Eduardo Aguirre, Director, U.S. Citizenship and Immigration Services — Citizenship, is, by definition, a condition of allegiance to, and participation in, a governmental jurisdiction. It means, for a collective order, a pledge of loyalty, commitment to actively participate in civics and community, and willingness to serve when and where called upon. Citizenship begins within the individual but is nurtured by the country.

Blacks Law 5th Edition page 733 — The Law of Nations is International Law. “the law which regulates the intercourse of nations; the law of nations. The customary law which determines the rights and regulates the intercourse of independent nations in peace and war.”

The Law of Nations Book 1 Section 244 — Everything in the political society ought to tend to the good of the community; and since even the persons of the citizens are subject to this rule, their property cannot be excepted. The state could not subsist, or constantly administer the public affairs in the most advantageous manner, if it had not a power to dispose occasionally of all kinds of property subject to its authority. …When therefore the people confer the empire on any one, they at the same time invest him with the eminent domain, unless it be expressly reserved.

The Law of Nations Book 2 Section 81 — The property of the citizens is the property of the nation, with respect to foreign nations. Even the property of the individuals is, in the aggregate, to be considered as the property of the nation, with respect to other states. It, in some sort, really belongs to her, from the right she has over the property of her citizens, because it constitutes a part of the sum total of her riches, and augments her power. She is interested in that property by her obligation to protect all her members. In short, it cannot be otherwise, since nations act and treat together as bodies in their quality of political societies, and are considered as so many moral persons. All those who form a society, a nation being considered by foreign nations as constituting only one whole, one single person, — all their wealth together can only be considered as the wealth of that same person. And this is to true, that each political society may, if it pleases, establish within itself a community of goods, as Campanella did in his republic of the sun. Others will not inquire what it does in this respect: its domestic regulations make no change in its rights with respect to foreigners nor in the manner in which they ought to consider the aggregate of its property, in what way soever it is possessed.

The Law of Nations Book 2 Section 82 — A consequence of this principle. By an immediate consequence of this principle, if one nation has a right to any part of the property of another, she has an indiscriminate right to the property of the citizens of the latter nation until the debt be discharged. This maxim is of great use, as shall hereafter be shown.
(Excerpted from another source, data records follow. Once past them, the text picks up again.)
-- ==== Sys2Proof/Machine/Memory.lean ====
section
/-! DEFINITION. DRAM: the decode of a local address (R140), bytes and granules, poison, and the keep version of a granule
(R241, R266, R307). -/

namespace Sys2Proof.Machine

/-! ### Address decode (R140) -/

/-- The fold of the upper address bits that enters the channel number. -/
def addrFold (a : Nat) : Nat :=
  getBits a 17 13 ^^^ getBits a 22 18 ^^^ getBits a 27 23 ^^^ getBits a 32 28 ^^^ getBits a 36 33

/-- A location in DRAM. -/
structure Loc where
  ch : Nat
  pc : Nat
  bank : Nat
  row : Nat
  gran : Nat
  byte : Nat
deriving DecidableEq, Repr

/-- decode() of R140. -/
def decodeAddr (a : Nat) : Loc where
  ch := getBits a 12 8 ^^^ addrFold a
  pc := getBits a 13 13
  bank := 4 * (getBits a 17 16 ^^^ getBits a 21 20) + (getBits a 19 18 ^^^ getBits a 23 22)
  row := getBits a 36 20
  gran := 4 * getBits a 15 14 + getBits a 7 6
  byte := getBits a 5 0

/-- encode() of R140. -/
def encodeAddr (l : Loc) : Nat :=
  let w := l.row * 128 + (getBits l.bank 1 0 ^^^ getBits l.row 3 2) * 32 +
    (getBits l.bank 3 2 ^^^ getBits l.row 1 0) * 8 + getBits l.gran 3 2 * 2 + l.pc
  let h := getBits w 4 0 ^^^ getBits w 9 5 ^^^ getBits w 14 10 ^^^ getBits w 19 15 ^^^ getBits w 23 20
  w * 8192 + (l.ch ^^^ h) * 256 + getBits l.gran 1 0 * 64 + l.byte

/-- The DRAM addresses: 96 GiB (R10). -/
def dramEnd : Nat := 0x1800000000

/-! ### Bytes and granules -/

/-- A byte of memory: an address without an entry reads 0. (DESIGN CHOICE, log entry 5) -/
def mget (m : List Host.Cell) (a : Nat) : Byte := tgetD m a 0

/-- A byte written: an entry that reads as an unlisted address does is removed. (DESIGN CHOICE, log entry 5) -/
def mset (m : List Host.Cell) (a : Nat) (b : Byte) : List Host.Cell := if b = 0 then tdel m a else tset m a b

/-- The canonical form of memory: addresses rise strictly and no entry is 0.
(DESIGN CHOICE, log entry 5; DESIGN CHOICE, log entry 12) -/
def Memory.wf (m : List Host.Cell) : Bool := tsorted m && m.all fun c => c.2 != 0

/-- Bytes written from an address up. -/
def mput : List Host.Cell → Nat → List Byte → List Host.Cell
  | m, _, [] => m
  | m, a, b :: bs => mput (mset m a b) (a + 1) bs

/-- Bytes written where a mask bit is set; bit 0 belongs to the first. -/
def mputMask : List Host.Cell → Nat → Nat → List Byte → List Host.Cell
  | m, _, _, [] => m
  | m, a, k, b :: bs => mputMask (if k % 2 = 1 then mset m a b else m) (a + 1) (k / 2) bs

/-- The `n` bytes at an address. -/
def mread (m : List Host.Cell) (a n : Nat) : List Byte := (List.range n).map fun i => mget m (a + i)

/-- The entries of a range, as offsets from its start. -/
def mcut (m : List Host.Cell) (a n : Nat) : List Host.Cell := (trange m a n).map fun c => (c.1 - a, c.2)

/-- A range replaced by entries given as offsets from its start. -/
def mpaste (m : List Host.Cell) (a n : Nat) (cs : List Host.Cell) : List Host.Cell :=
  cs.foldl (fun m c => mset m (a + c.1) c.2) (tdelRange m a n)

/-- The 64 bytes of a granule. -/
def State.granData (s : State) (g : Nat) : List Byte := mread s.dram.mem (64 * g) 64

def State.poisoned (s : State) (g : Nat) : Bool := s.dram.poison.contains g

/-- A granule poisoned: its data symbols are written as zeros (R303). -/
def State.poisonGran (s : State) (g : Nat) : State :=
  { s with dram := { mem := mput s.dram.mem (64 * g) (List.replicate 64 0), poison := sins s.dram.poison g } }

/-- A whole granule written: its poison is cleared (R87). -/
def State.putGran (s : State) (g : Nat) (bs : List Byte) : State :=
  { s with dram := { mem := mput s.dram.mem (64 * g) (sliceB bs 0 64), poison := sdel s.dram.poison g } }

/-- Some bytes of a granule that is not poisoned written. -/
def State.putMasked (s : State) (g mask : Nat) (bs : List Byte) : State :=
  { s with dram := { s.dram with mem := mputMask s.dram.mem (64 * g) mask (sliceB bs 0 64) } }

def fullMask : Nat := 2 ^ 64 - 1

def pageOf (a : Nat) : Nat := a / 4096

/-- The keep course that homes a page (R18) and its index there (R240). -/
def homeOf (page : Nat) : Nat := page % 2
def indexOf (page : Nat) : Nat := page / 2

/-- The restore unit of a page (R264). -/
def unitOfPage (page : Nat) : Nat := page / 16

def allPages : Nat := 25165824
def allUnits : Nat := 1572864

/-! ### Keys (R266-R268) -/

def ascii (s : List Nat) : List Byte := s.map (BitVec.ofNat 8)

/-- derive() of R267: the data key, the tweak key and the check value. -/
def derive (secret share epoch policy : Nat) : Nat × Nat × Nat :=
  let sh := if policy = 0 then 0 else share
  let m := leBytes 32 secret ++ leBytes 32 sh ++ leBytes 4 epoch
  let k1 := Config.sha384 (m ++ ascii [0x58, 0x54, 0x53, 0x2D, 0x4B, 0x31]) % 2 ^ 256
  let k2 := Config.sha384 (m ++ ascii [0x58, 0x54, 0x53, 0x2D, 0x4B, 0x32]) % 2 ^ 256
  let chk := Config.sha384 (leBytes 32 k1 ++ leBytes 32 k2 ++ ascii [0x43, 0x48, 0x45, 0x43, 0x4B]) % 2 ^ 64
  (k1, k2, chk)

/-- The current epoch: the newest of the key-wrap record. -/
def Keep.epoch (k : Keep) : Epoch := k.epochs.headD { num := 0, policy := 0, chk := 0 }

/-- The key pair of an epoch, if it can be derived: the device secret, and under POLICY 1 its share. -/
def Keep.keyOf (k : Keep) (e : Epoch) : Option (Nat × Nat) :=
  match k.secret with
  | none => none
  | some sec =>
    if e.policy = 0 then some ((derive sec 0 e.num 0).1, (derive sec 0 e.num 0).2.1)
    else match tget k.shares e.num with
      | none => none
      | some sh => some ((derive sec sh e.num 1).1, (derive sec sh e.num 1).2.1)

/-- A key is held for the current epoch. -/
def Keep.keyHeld (k : Keep) : Bool := (k.keyOf k.epoch).isSome

/-- The key pair of the epoch with a number. -/
def Keep.keyNum (k : Keep) (n : Nat) : Option (Nat × Nat) :=
  match k.epochs.find? fun e => e.num == n with
  | none => none
  | some e => k.keyOf e

/-! ### The keep version of a page -/

def Keep.course (k : Keep) (c : Nat) : Course := k.courses.getD c {}

def State.modCourse (s : State) (c : Nat) (f : Course → Course) : State :=
  { s with keep := { s.keep with courses := modAt s.keep.courses c f } }

def State.modKeep (s : State) (f : Keep → Keep) : State := { s with keep := f s.keep }

/-! ### Records of the reserved area (R20) -/

/-- Of the copies that pass their check, the one with the higher sequence (R20); K0's of two that are equal. -/
def pickCopy {α : Type} (seq : α → Nat) (a b : Option α) : Option α :=
  match a, b with
  | some x, some y => if seq x < seq y then some y else some x
  | some x, none => some x
  | none, b => b

/-- What a course's reserved area reads as: nothing where the course is fenced. -/
def State.courseCopy {α : Type} (s : State) (k : Nat) (read : Course → Option α) : Option α :=
  if (s.keep.course k).fenced then none else read (s.keep.course k)

/-- A record is written into the reserved area of K0 and then of K1 (R20); a fenced course takes no copy. -/
def State.writeCopies (s : State) (f : Course → Course) : State :=
  (List.range 2).foldl (fun s k => if (s.keep.course k).fenced then s else s.modCourse k f) s

/-- The key-wrap record chosen under R20. (DESIGN CHOICE, log entry 137) -/
def State.wrapChosen (s : State) : List Epoch :=
  let read := fun (c : Course) => if c.wrapOk then some c.wrap else none
  ((pickCopy Prod.fst (s.courseCopy 0 read) (s.courseCopy 1 read)).getD (0, [])).2

/-! ### Maps -/

/-- Map entry I of a map: an index without an entry has SLOT = I, ZERO = 1 (R242). -/
def mapAt (m : Tab MapEnt) (i : Nat) : MapEnt := tgetD m i { slot := i }

/-- What the keep version in force holds of a page: none where its slot does not name the page. The bytes are the page's
entries that are not 0, the mask its poisoned granules. -/
def Keep.version (k : Keep) (page : Nat) : Option (List Host.Cell × Nat) :=
  let c := k.course (homeOf page)
  let e := mapAt c.cur (indexOf page)
  if e.zero then some ([], if e.poison then fullMask else 0)
  else match tget c.slots e.slot with
    | none => none
    | some v =>
      if v.index ≠ indexOf page then none
      else if k.keyNum v.epoch = some v.key then some (v.data, v.mask)
      else some ((List.range 4096).filterMap (fun i =>
        let b := Config.garble (v.key.1 + v.key.2 + page) i
        if b = 0 then none else some (i, b)), v.mask)

/-- A page is dirty under R3: its bit is set, or a copy of it is in flight (R243). -/
def Keep.isDirty (k : Keep) (page : Nat) : Bool := rmem k.dirty page || k.copies.any fun c => c.page == page

/-- The keep can give a page's version back: its course is in service and a key is held. -/
def Keep.covers (k : Keep) (page : Nat) : Bool := !(k.course (homeOf page)).fenced && k.keyHeld

/-- A page is recoverable (before R307). -/
def Keep.recoverable (k : Keep) (page : Nat) : Bool := !k.isDirty page && k.covers page

/-- A granule's page is not dirty under R3. -/
def State.clean (s : State) (g : Nat) : Bool := !s.keep.isDirty (g / 64)

/-- The dirty pages under R243. -/
def Keep.dirtyCount (k : Keep) : Nat :=
  rcount k.dirty + (k.copies.filter fun c => !rmem k.dirty c.page).length

/-- A page's bit is set (R243). -/
def State.markDirty (s : State) (page : Nat) : State := s.modKeep fun k => { k with dirty := radd k.dirty page }

/-- A restore is under way that has not restored a page's unit: requests to it are held (R264). -/
def State.unrestored (s : State) (page : Nat) : Bool :=
  s.dev == .restoring && !rmem s.keep.restored (unitOfPage page)

end Sys2Proof.Machine
end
“I’m diving into an exciting exploration of the ‘Territorial Nation Model’ through my series on ‘The Birth of a New Nation.’ And let me be clear — I’m not throwing shade at the United States or any other similar Territorial Nation. What I am thrilled to highlight is that these nations align well with their citizens, that these nations and their citizens are in perfect mutual congruity, but there may be individuals seeking a different identity within these borders. This is why I’m passionately advocating for potentially groundbreaking concepts: the formation of entirely new nations that better reflect the diverse tapestry of identities. It’s not just about critique; it’s about transformation and the thrilling possibility of redefining nationhood to embrace a new paradigm!”